Hey all... I'll be in Red Bank this weekend for a wedding. What kind of tackle should i bring to toss lures from shore? I'll be bringing a 8'6" 1oz rod and a 4000 size reel. flounder? blues? stripers? Thanks for the info!


----------



## Lickinfrogs (Mar 12, 2006)

Your best bet would probably be bucktails and gulp, for fluke, or bloods for kings and weakfish.


----------



## SALTSHAKER (Dec 5, 2002)

for the king fish get ya some gulp blood worms. Being here for a wedding a lot less problems with keeping bloods on ice etc... the bucktail with even a half a gulp blood to sweeten it will work on the fluke also.
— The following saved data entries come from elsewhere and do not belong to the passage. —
-- ==== Sys2Proof/Machine/FrameMarks.lean ====
section
/-! DEFINITION. Machine/FrameMarks.lean: FMARK at each block that takes it (R33, R64, R93, R124, R125, R147, R166), and the two
commands by which a head unit or the zone arbiter takes an FMARK in a step of its own. -/
namespace Sys2Proof.Machine

/-- The move engine advances a head (R124): k rises by 1, the pose of the frame becomes current, and a frame page job is
placed. -/
def State.advanceHead (s : State) (h : HeadId) (m : MoveRec) : State :=
  let pose := m.poseAtFrame s.tables (m.k + 1)
  (s.setHead h fun hd => { hd with move := some { m with k := m.k + 1 }, pose := pose }).placePage
    ⟨h, s.frame, pose, .frame, .notBegun⟩

/-- An FMARK at the move engine for one head (R124, R125, R126). -/
def State.engineMark (h : HeadId) (s : State) : State :=
  match (s.head h).move with
  | none => s
  | some m =>
    if (s.head h).state ≠ .moving ∨ m.pending = true ∨ (s.head h).freeze.any = true ∨ m.dur ≤ m.k then s
    else if s.hasPageJob h then s.fileHead h .pageOverrun (some m.ref) s.frame
    else s.advanceHead h m

/-- A released OFFSET cue whose countdown is above 0 is lowered by 1 (R93). -/
def Cue.countDown (c : Cue) : Cue :=
  match c.kind, c.released, c.countdown with
  | .offset _, true, some (n + 1) => { c with countdown := some n }
  | .offset _, true, some 0 => c
  | .offset _, true, none => c
  | .offset _, false, _ => c
  | .step, _, _ => c
  | .chain, _, _ => c

/-- A cue's offset countdown reaches 0 at this FMARK (R93). -/
def Cue.expires (c : Cue) : Bool := decide (c.countdown = some 1) && decide (c.countDown.countdown = some 0)

/-- An FMARK at a head unit (R93): in RUNNING and without a freeze reason the countdowns of the queue fall, and a candidate
whose countdown reaches 0 is re-examined. -/
def State.headMark (h : HeadId) (s : State) : State :=
  if s.mode = .running ∧ (s.head h).freeze.any = false then
    let expires := (s.head h).candidate.any Cue.expires
    let s1 := s.setHead h fun hd => { hd with queue := hd.queue.map Cue.countDown }
    if expires then s1.examine h else s1
  else s

/-- The loss that a claim's timeout is (R147): of a candidate, or of a pending restored move. -/
def Claim.loss (c : Claim) : Recheck :=
  match c.kind with
  | .cue => .candidate c.head
  | .restore => .pendingMove c.head

/-- The head that a re-examination concerns. -/
def recheckHead : Recheck → HeadId
  | .candidate h => h
  | .pendingMove h => h

/-- A loss by ZONE_TIMEOUT (R147): the candidate is rejected, or the pending restored move is lost (R110). -/
def State.timeOut (r : Recheck) (s : State) : State :=
  match r with
  | .candidate h =>
    match (s.head h).candidate with
    | some c => s.rejectCandidate h c .zoneTimeout
    | none => s
  | .pendingMove h => s.losePending h

/-- An FMARK at the zone arbiter (R147): every patience count falls by 1; claims that reach 0 are removed and lost, in the
order given; then the heads concerned re-examine their candidates. -/
def State.arbiterMark (losses : List Recheck) (s : State) : State :=
  if s.live then
    let fallen := s.claims.map fun c : Claim => { c with count := c.count - 1 }
    let lost := arrange losses ((fallen.filter fun c => decide (c.count = 0)).map Claim.loss)
    let s1 := s.setClaims fun _ => fallen.filter fun c => decide (c.count ≠ 0)
    (s1.forEach lost State.timeOut).forEach lost fun r t => t.examine (recheckHead r)
  else s

/-- An FMARK at one block, in that block's own event (section 7.5). -/
def State.blockMark (losses : List Recheck) (b : FmarkBlock) (s : State) : State :=
  match b with
  | .moveEngine => if s.live then s.forEach allHeads State.engineMark else s
  | .headUnit h => s.headMark h
  | .zoneArbiter => s.arbiterMark losses
  | .fetcher => s.fetcherMark
  | .statusWriter => if s.live then s.owe 0 else s

/-- The blocks that take an FMARK, in the default order. -/
def allBlocks : List FmarkBlock :=
  [.moveEngine] ++ allHeads.map FmarkBlock.headUnit ++ [.zoneArbiter, .fetcher, .statusWriter]

/-- A block takes the mark and ends its event. -/
def State.markEvent (losses : List Recheck) (b : FmarkBlock) (s : State) : State := State.finish s (s.blockMark losses b)

/-- The block is to take this FMARK in a step of its own (log entry 6). -/
def blockDeferred (later : List FmarkBlock) (b : FmarkBlock) : Bool := b.deferrable && decide (b ∈ later)

/-- An FMARK in RUNNING or DRAINING (R33): the frame number rises by 1 before any block acts; then each block takes the
mark in its own event, in the order given. -/
def State.frameMark (s : State) (order later : List FmarkBlock) (losses : List Recheck) : State :=
  let raised := { s with frame := s.frame + 1, due := allBlocks.filter (blockDeferred later) }
  match (arrange order allBlocks).filter fun b => !blockDeferred later b with
  | [] => State.finish s raised
  | b :: bs => (State.finish s (raised.blockMark losses b)).forEach bs (State.markEvent losses)

/-- The blocks that still owe the FMARK before this one take it first (log entry 6). -/
def State.takeDue (s : State) (losses : List Recheck) : State :=
  ({ s with due := [] } : State).forEach s.due (State.markEvent losses)

/-- FMARK (R33). In HALTED and LOADING it changes nothing. -/
def execFmark (order later : List FmarkBlock) (losses : List Recheck) (s : State) : Host.Outcome State Fault Refusal :=
  .next (if s.live then
      let s1 := ({ s with eventNo := s.eventNo + 1 } : State).takeDue losses
      if s1.live then s1.frameMark order later losses else s1
    else s)

/-- A block is no longer due. -/
def State.dropDue (s : State) (b : FmarkBlock) : State := { s with due := s.due.filter fun x => decide (x ≠ b) }

/-- The head's candidate is a released OFFSET cue whose countdown is 0 (R93). -/
def Head.offsetReady (hd : Head) : Bool := hd.candidate.any fun c => c.released && decide (c.countdown = some 0)

/-- OFFSET_COUNTDOWN_EXPIRY (R93): the head unit takes the last FMARK, if it has not yet; else a candidate whose countdown is
at 0 is re-examined, which finds nothing new. -/
def execOffsetCountdownExpiry (h : HeadId) (s : State) : Host.Outcome State Fault Refusal :=
  .next (if FmarkBlock.headUnit h ∈ s.due then s.event fun t => (t.dropDue (.headUnit h)).headMark h
    else if (s.head h).offsetReady then s.event fun t => t.examine h
    else s)

/-- ZONE_TIMEOUT (R147): the zone arbiter takes the last FMARK, if it has not yet; else no claim stands at count 0. -/
def execZoneTimeout (losses : List Recheck) (s : State) : Host.Outcome State Fault Refusal :=
  .next (if FmarkBlock.zoneArbiter ∈ s.due then s.event fun t => (t.dropDue .zoneArbiter).arbiterMark losses else s)

end Sys2Proof.Machine
end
Fish around the jettys to start and then work you way up the beach, mostly like you would fish em in VA I reckon.... salt


----------



## JapaneseZero (Jul 27, 2009)

Thanks for the replies... I'll be right by the 35 bridge and from google maps i dont really see anything resembling a jetty. Mostly boat slips. I should be good to go then with my gear...


----------



## SALTSHAKER (Dec 5, 2002)

if you are that close and have the time, take 35 south to route 36 and head east bout six miles and you run into the beach in Long Branch and there is some pretty fine fishing water there. If you have the time.... you may also check before you go to nj to go on line and get the registration for fishing in nj , it is free and you can print it out... good luck.... salt...


----------